** Description of the task **
Repeat only the lines running from the beginning of the material through the line that contains "def State.slotPeer (s".
(Beginning of Data)
-- ==== Sys2Proof/Machine/Peers.lean ====
section
/-! DEFINITION. Collectives (R273, R274, R296 to R298), requests of other devices (R134, R270), and the removal of
imports (R237). -/

namespace Sys2Proof.Machine

/-! ### Collective slots (R273, R297) -/

/-- A capability moved on by some bytes. -/
def capPlus (c : DWord) (n : Nat) : DWord := capAt c ((capOfs c : Int) + n)

/-- A number in a slot, `n` bytes at an offset of it. -/
def State.slotNum (s : State) (b : Nat) (c : DWord) (ofs n : Nat) : Nat := s.objNum b (capObj c) (capOfs c + ofs) n

def State.slotMembers (s : State) (b : Nat) (c : DWord) : Nat := s.slotNum b c 8 4
def State.slotRank (s : State) (b : Nat) (c : DWord) : Nat := s.slotNum b c 0xC 4
def State.slotPeer (s : State) (b : Nat) (c : DWord) (r : Nat) : Nat := s.slotNum b c (0x40 + 2 * r) 2 % 1024

/-- Where a rank's contribution of a parity lies in a slot, and where the result does. -/
def slotArea (r p : Nat) : Nat := 0x1000 + 4096 * (2 * r + p)
def slotResult (n : Nat) : Nat := 0x1000 + 8192 * n

/-- The arrivals of a slot and parity. -/
def CollCount.is (x : CollCount) (c : DWord) (p : Nat) : Bool := x.slot == c && x.parity == p

def Basin.arrivals (b : Basin) (c : DWord) (p : Nat) : List Nat :=
  ((b.colls.find? (fun x => x.is c p)).map (fun x => x.ranks)).getD []

/-- Whether the distributor slice can track a slot: 64 at once (R297). -/
def Basin.mayTrack (b : Basin) (c : DWord) : Bool :=
  b.colls.any (fun x => x.slot == c) || decide ((b.colls.map (fun x => x.slot)).eraseDups.length < 64)

/-- Counts a rank's contribution. -/
def Basin.arrive (b : Basin) (c : DWord) (p r : Nat) : Basin :=
  if b.colls.any (fun x => x.is c p) then
    { b with colls := b.colls.map (fun x => if x.is c p && !x.ranks.contains r then { x with ranks := x.ranks ++ [r] } else x) }
  else { b with colls := b.colls ++ [{ slot := c, parity := p, ranks := [r] }] }

/-- A trap of `COLL` with its own `s58` (R298). -/
def collTrap (reason : Nat) : Trap := { Trap.plain 0x02 with s58 := some (BitVec.ofNat 32 reason) }

/-- Whether the length operand is refused (R298). -/
def collLenBad (len : Nat) : Bool := decide (len = 0 ∨ 4096 < len ∨ len % 4 ≠ 0)

/-- The first check of `COLL` (R297, R298): the object of the slot and the bounds of its header, which the next checks read. What they refuse
goes before a missing right, and a length that is refused goes before all of the slot's. -/
def State.collSlot (s : State) (b : Nat) (c : DWord) (len : Nat) : Except Trap Unit :=
  let first (t : Trap) : Except Trap Unit := .error (if collLenBad len then collTrap 2 else t)
  match checkLane0 (s.basin b) c (capOfs c) 0x40 1 Rights.none 0 kindAtomResult with
  | .error t => first t
  | .ok () => if capDev c ≠ devHere then first (Trap.lane0 0x08 1 c 0 kindAtomResult) else .ok ()

/-- The checks of `COLL` that read the header of the slot (R297, R298). -/
def State.collCheck (s : State) (b : Nat) (c src : DWord) (len : Nat) : Except Trap Unit :=
  let x := s.basin b
  let n := s.slotMembers b c
  if n < 2 ∨ 1024 < n ∨ n ≤ s.slotRank b c then .error (collTrap 1)
  else if collLenBad len then .error (collTrap 2)
  else
    match checkLane0 x c (capOfs c) (slotResult n + 4096) 1 Rights.rw 0 kindAtomResult with
    | .error t => .error t
    | .ok () => checkLane0 x src (capOfs src) len 1 Rights.r 0 kindLoad

/-- The check of the member table (R271, R297). -/
def State.collPeers (s : State) (b : Nat) (c : DWord) : Bool :=
  (List.range (s.slotMembers b c)).all (fun r => r == s.slotRank b c || s.slotPeer b c r == devHere
    || NMap.has (s.basin b).peers (s.slotPeer b c r))

/-- The stores of a contribution to a member's slot at a peer (R274): under the object number and the offset of the issuer's own slot, since
the member table holds peers only (DESIGN CHOICE, log 106). -/
def State.collSend (s : State) (o : Owner) (c : DWord) (peer area : Nat) (bs : List Byte) (byHandler : Bool) : State :=
  (splitLines (capOfs c + area) bs).foldl (fun s l =>
    s.addReq (Req.new o (.store false l.2) peer (capObj c) l.1 1#32 [] byHandler)) s

/-- What a step of the group on `n` bytes answers when they are not at hand: it waits until they are, parks at an absent extent (R239), or
takes the data error. -/
def custStop (s : State) (o : Owner) (c : DWord) (n : Nat) (write : Bool) (kind : Nat) (byHandler : Bool) : Home → Res
  | .bad k =>
    .wait ((s.custError o.basin c k).notify o
      (noticeOf 0x0A (BitVec.ofNat 32 k) 0#32 1#32 [(0, c)] (v122Of (capDev c != devHere) 0 kind) byHandler)) (.until .orders)
  | .absent => absentStop s o c n kind byHandler
  | _ => .wait s (.until (.atHand c n write))

/-- `COLL` after its release (R274): the contribution goes to every member, and the group waits. -/
def collBody (c src : DWord) (len : Nat) (op : CollOp) (ty : Ty3) : Body := fun s q slot g =>
  let b := g.basin
  let o := g.owner q slot
  match s.custMeets b c 0x840 false with
  | .ok =>
    let n := s.slotMembers b c
    let rank := s.slotRank b c
    let tag := s.slotNum b c 0 8 + 1
    let p := tag % 2
    let mine := capPlus c (slotArea rank p)
    match s.custMeets b src len false, s.custMeets b mine len true with
    | .ok, .ok =>
      if !(s.basin b).mayTrack c then .wait s (.until (.mayTrack c))
      else
        let bs := s.custBytes b src len
        let s := (s.custDone b src len).custWrite b mine bs
        let s := s.modBasin b (fun x => x.arrive c p rank)
        let s := (List.range n).foldl (fun s r =>
          let peer := s.slotPeer b c r
          if r = rank ∨ peer = devHere then s else s.collSend o c peer (slotArea rank p) bs g.handler) s
        let w : Wait := .coll s.custCycle c len op ty
        .wait (s.modGroup q slot (fun h => { h with wait := w })).settle w
    | .ok, h => custStop s o mine len true kindAtomResult g.handler h
    | h, _ => custStop s o src len false kindLoad g.handler h
  | h => custStop s o c 0x840 false kindAtomResult g.handler h

/-- The checks of `COLL` (R297, R298), all of them before its release. -/
def collChecked (c src : DWord) (len : Nat) (body : Body) : Body := fun s q slot g =>
  let b := g.basin
  let o := g.owner q slot
  match s.collSlot b c len with
  | .error t => .trap t
  | .ok () =>
    match s.custMeets b c 0x40 false with
    | .ok =>
      match s.collCheck b c src len with
      | .error t => .trap t
      | .ok () =>
        match s.custMeets b c 0x840 false with
        | .ok => if s.collPeers b c then body s q slot g else .trap (Trap.lane0 0x08 2 c 0 kindAtomResult)
        | h => custStop s o c 0x840 false kindAtomResult g.handler h
    | h => custStop s o c 0x40 false kindAtomResult g.handler h

/-- `COLL` (R296 to R298). A slot is an object of the member's basin (R273): a capability of an import is refused as one that
names no object (DESIGN CHOICE, log 74). -/
def execColl (src : BitVec 6) (slot : BitVec 8) (len : USel) (op : CollOp) (ty : Ty3) (s : State) : Out :=
  runInstr s (.coll src slot len op ty) fun s q sl g =>
    match capPair g (src.setWidth 8), capPair g slot with
    | some cs, some c =>
      if g.inLoop then .trap (loopTrap s 3)
      else
        match g.wait with
        | .answer _ => .next (s.fence q sl g (.acq .dev)) .none none
        | .coll since c len op ty => .wait s (.coll since c len op ty)
        | .stage _ => collBody c cs (uAt g len).toNat op ty s q sl g
        | _ => collChecked c cs (uAt g len).toNat (relThen .dev (collBody c cs (uAt g len).toNat op ty)) s q sl g
    | _, _ => .trap Trap.operand

/-- One element of a combination (R297). -/
def collStep (op : CollOp) (ty : Ty3) (a b : Word) : Word :=
  match op, ty with
  | .add, .f32 => (faddW a b).1
  | .add, _ => a + b
  | .max, .s32 => imaxS a b
  | .max, .n32 => imaxN a b
  | .max, .f32 => (fmaxW a b).1
  | .min, .s32 => iminS a b
  | .min, .n32 => iminN a b
  | .min, .f32 => (fminW a b).1
  | .or, _ => a ||| b

/-- A rank's element of a slot's contributions. -/
def State.collElem (s : State) (b : Nat) (c : DWord) (p i r : Nat) : Word := BitVec.ofNat 32 (s.slotNum b c (slotArea r p + 4 * i) 4)

/-- The combination in ascending rank (R274). -/
def State.collResult (s : State) (b : Nat) (c : DWord) (n p len : Nat) (op : CollOp) (ty : Ty3) : List Byte :=
  (List.range (len / 4)).flatMap (fun i =>
    natBytes 4 ((List.range (n - 1)).foldl (fun a r => collStep op ty a (s.collElem b c p i (r + 1))) (s.collElem b c p i 0)).toNat)

/-- The groups of a basin that wait in a `COLL` on a slot. -/
def State.collWaiters (s : State) (b : Nat) (c : DWord) : List (Nat × Nat × Group) :=
  s.allGroups.filter (fun e => e.2.2.basin == b && (match e.2.2.wait with
    | .coll _ c2 _ _ _ => c2 == c
    | _ => false))

/-- `COLL_COMBINE` (R274, R298): the result is written, SEQ rises, and the group goes on. Two that overlap on one slot
leave open bytes. -/
def execCollCombine (q slot : Nat) (s : State) : Out :=
  match s.group? q slot with
  | none => .refused (.notEnabled "COLL_COMBINE: no group")
  | some g =>
    match g.wait with
    | .coll _ c len op ty =>
      let b := g.basin
      let n := s.slotMembers b c
      let tag := s.slotNum b c 0 8 + 1
      let p := tag % 2
      let res := capPlus c (slotResult n)
      if !(List.range n).all (fun r => ((s.basin b).arrivals c p).contains r) then
        .refused (.notEnabled "COLL_COMBINE: a contribution is missing")
      else
        match s.custMeets b c (slotResult n + 4096) true with
        | .ok =>
          let ws := s.collWaiters b c
          let bs := if ws.length ≤ 1 then s.collResult b c n p len op ty
            else (List.range len).map (fun i => Config.freeByte (s.freeIx + i))
          let s := ({ s with freeIx := s.freeIx + len }.custWrite b res bs).custWrite b c (natBytes 8 tag)
          let s := s.modBasin b (fun x => { x with colls := x.colls.filter (fun y => !y.is c p) })
          .next (ws.foldl (fun s e => s.modGroup e.1 e.2.1 (fun h => { h with wait := .answer [] })) s).settle
        | .bad k =>
          .next (((s.homeError b (capObj c) (capOfs c) k).modGroup q slot (fun h => { h with wait := .none })).notify (g.owner q slot)
            (noticeOf 0x0A (BitVec.ofNat 32 k) 0#32 1#32 [(0, c)] (v122Of false 0 kindAtomResult) g.handler))
        | .absent =>
          let o := g.owner q slot
          if s.reqs.any (fun e => e.2.owner == o && e.2.kind.isProbe) then .refused (.notEnabled "COLL_COMBINE: the slot's extent is absent")
          else .next (s.parkProbe o c (slotResult n + 4096) kindAtomResult g.handler)
        | _ => .refused (.notEnabled "COLL_COMBINE: the slot is not at hand")
    | _ => .refused (.notEnabled "COLL_COMBINE: the group does not wait in COLL")

/-- `COLL_WATCHDOG` (R274): the collective fault, SEQ left as it is. -/
def execCollWatchdog (q slot : Nat) (s : State) : Out :=
  match s.group? q slot with
  | none => .refused (.notEnabled "COLL_WATCHDOG: no group")
  | some g =>
    match g.wait with
    | .coll since c _ _ _ =>
      if s.custCycle ≤ since + (s.basin g.basin).watchdog then .refused (.notEnabled "COLL_WATCHDOG: the watchdog has not expired")
      else
        let s := s.modGroup q slot (fun h => { h with wait := .none })
        .next ((s.notify (g.owner q slot)
          (noticeOf 0x14 (c.setWidth 32) (c.extractLsb' 32 32) g.em [] 0#32 g.handler)).logErr 0x14 g.basin 0 c 0#32 0xFFFFFF)
    | _ => .refused (.notEnabled "COLL_WATCHDOG: the group does not wait in COLL")

/-! ### Requests of other devices (R134, R253, R270) -/

/-- The bytes of the object that a peer's request touches: first offset and number. -/
def PeerAsk.span : PeerAsk → Nat × Nat
  | .read ofs n => (ofs, n)
  | .store ofs bs => (ofs, bs.length)
  | .atom _ ty es => (es.foldl (fun a e => min a e.ofs) ((es.head?.map (fun e => e.ofs)).getD 0), es.length * atomBytes ty)
  | .signal _ _ ofs => (ofs, 4)
  | .coll slot rank tag bs => (slot + slotArea rank (tag % 2), bs.length)

def PeerAsk.isRead : PeerAsk → Bool
  | .read .. => true
  | _ => false

/-- The lines of a peer's request. -/
def PeerReq.lines (r : PeerReq) : List Nat :=
  let p := r.ask.span
  (List.range ((p.1 + p.2 + 127) / 128 - p.1 / 128)).map (fun i => lineKey r.basin r.obj (p.1 / 128 + i))

/-- Whether an export lets peers do what a request asks (R227, R235). -/
def Basin.exported (b : Basin) (r : PeerReq) : Bool :=
  b.exports.any (fun x => x.obj == r.obj && (if r.ask.isRead then x.rd else x.wr))

/-- The die of the peer port at which a request for a line arrives (R7, R270). -/
def portDie (obj line : Nat) : Nat := peerPort obj line / 9

/-- The version of the first line of a peer's request. -/
def State.peerVersion (s : State) (r : PeerReq) : Word := (s.line (r.lines.headD 0)).version

/-- What a peer's request does at the home slice, with its lines filled; the answer's bytes. -/
def State.peerPerform (s : State) (r : PeerReq) : State × List Byte :=
  let b := r.basin
  let lines := pieceLines [r.ask.span]
  let put (s : State) (ofs : Nat) (bs : List Byte) : State := s.hereWrite b r.obj ofs bs (portDie r.obj)
  match r.ask with
  | .read ofs n => ((s.fillLines b r.obj (portDie r.obj) lines).getD s, s.readBytes (memKey b r.obj ofs) n)
  | .store ofs bs => (put s ofs bs, [])
  | .atom op ty es =>
    let line := (r.ask.span).1 / 128
    let s := (s.writeFills b r.obj (portDie r.obj) lines).getD s
    let old := es.flatMap (fun e => natBytes (atomBytes ty) (s.objNum b r.obj e.ofs (atomBytes ty)))
    let x := s.atomElems b r.obj op ty none es
    (if x.2.2 then x.1.performInc b r.obj line (s.homeDie b r.obj line (portDie r.obj line)) 1 [] else s, old)
  | .signal add v ofs =>
    let x := if add then s.objNum b r.obj ofs 4 + v.toNat else v.toNat
    (put s ofs (natBytes 4 (x % 2 ^ 32)), [])
  | .coll slot rank tag bs =>
    let c := mkCap devHere r.obj slot
    let s := put s (slot + slotArea rank (tag % 2)) bs
    (if s.slotNum b c 0 8 < tag then s.modBasin b (fun x => x.arrive c (tag % 2) rank) else s, [])

/-- Whether an access from outside waits in a park list (R239). -/
def waitsParked (p : Option Parked) : Bool := p.any (fun x => !x.freed)

/-- A peer's request has been answered. -/
def State.peerOver (s : State) (ix : Nat) (r : PeerReq) (v : Word) (bs : List Byte) (err : Bool) : State :=
  let s := { s with peerIn := s.peerIn.eraseIdx ix, outbox := s.outbox ++ [.peerAnswer r.id v bs err] }
  match r.park with
  | some p => (s.over p.id).settle
  | none => s

/-- A peer's request parks on an absent extent (R239). -/
def State.peerParks (s : State) (ix : Nat) (r : PeerReq) : State :=
  let p := r.ask.span
  let ext := s.absentExt r.basin r.obj p.1 p.2
  let id := (r.park.map (fun x => x.id)).getD s.nextId
  let s := { s with nextId := s.nextId + 1, peerIn := s.peerIn.set ix { r with park := some (parkedAt id ext r.lines) } }
  s.parkOutside ext id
(End of Data)
** Exercise result **
-- ==== Sys2Proof/Machine/Peers.lean ====
section
/-! DEFINITION. Collectives (R273, R274, R296 to R298), requests of other devices (R134, R270), and the removal of
imports (R237). -/

namespace Sys2Proof.Machine

/-! ### Collective slots (R273, R297) -/

/-- A capability moved on by some bytes. -/
def capPlus (c : DWord) (n : Nat) : DWord := capAt c ((capOfs c : Int) + n)

/-- A number in a slot, `n` bytes at an offset of it. -/
def State.slotNum (s : State) (b : Nat) (c : DWord) (ofs n : Nat) : Nat := s.objNum b (capObj c) (capOfs c + ofs) n

def State.slotMembers (s : State) (b : Nat) (c : DWord) : Nat := s.slotNum b c 8 4
def State.slotRank (s : State) (b : Nat) (c : DWord) : Nat := s.slotNum b c 0xC 4
def State.slotPeer (s : State) (b : Nat) (c : DWord) (r : Nat) : Nat := s.slotNum b c (0x40 + 2 * r) 2 % 1024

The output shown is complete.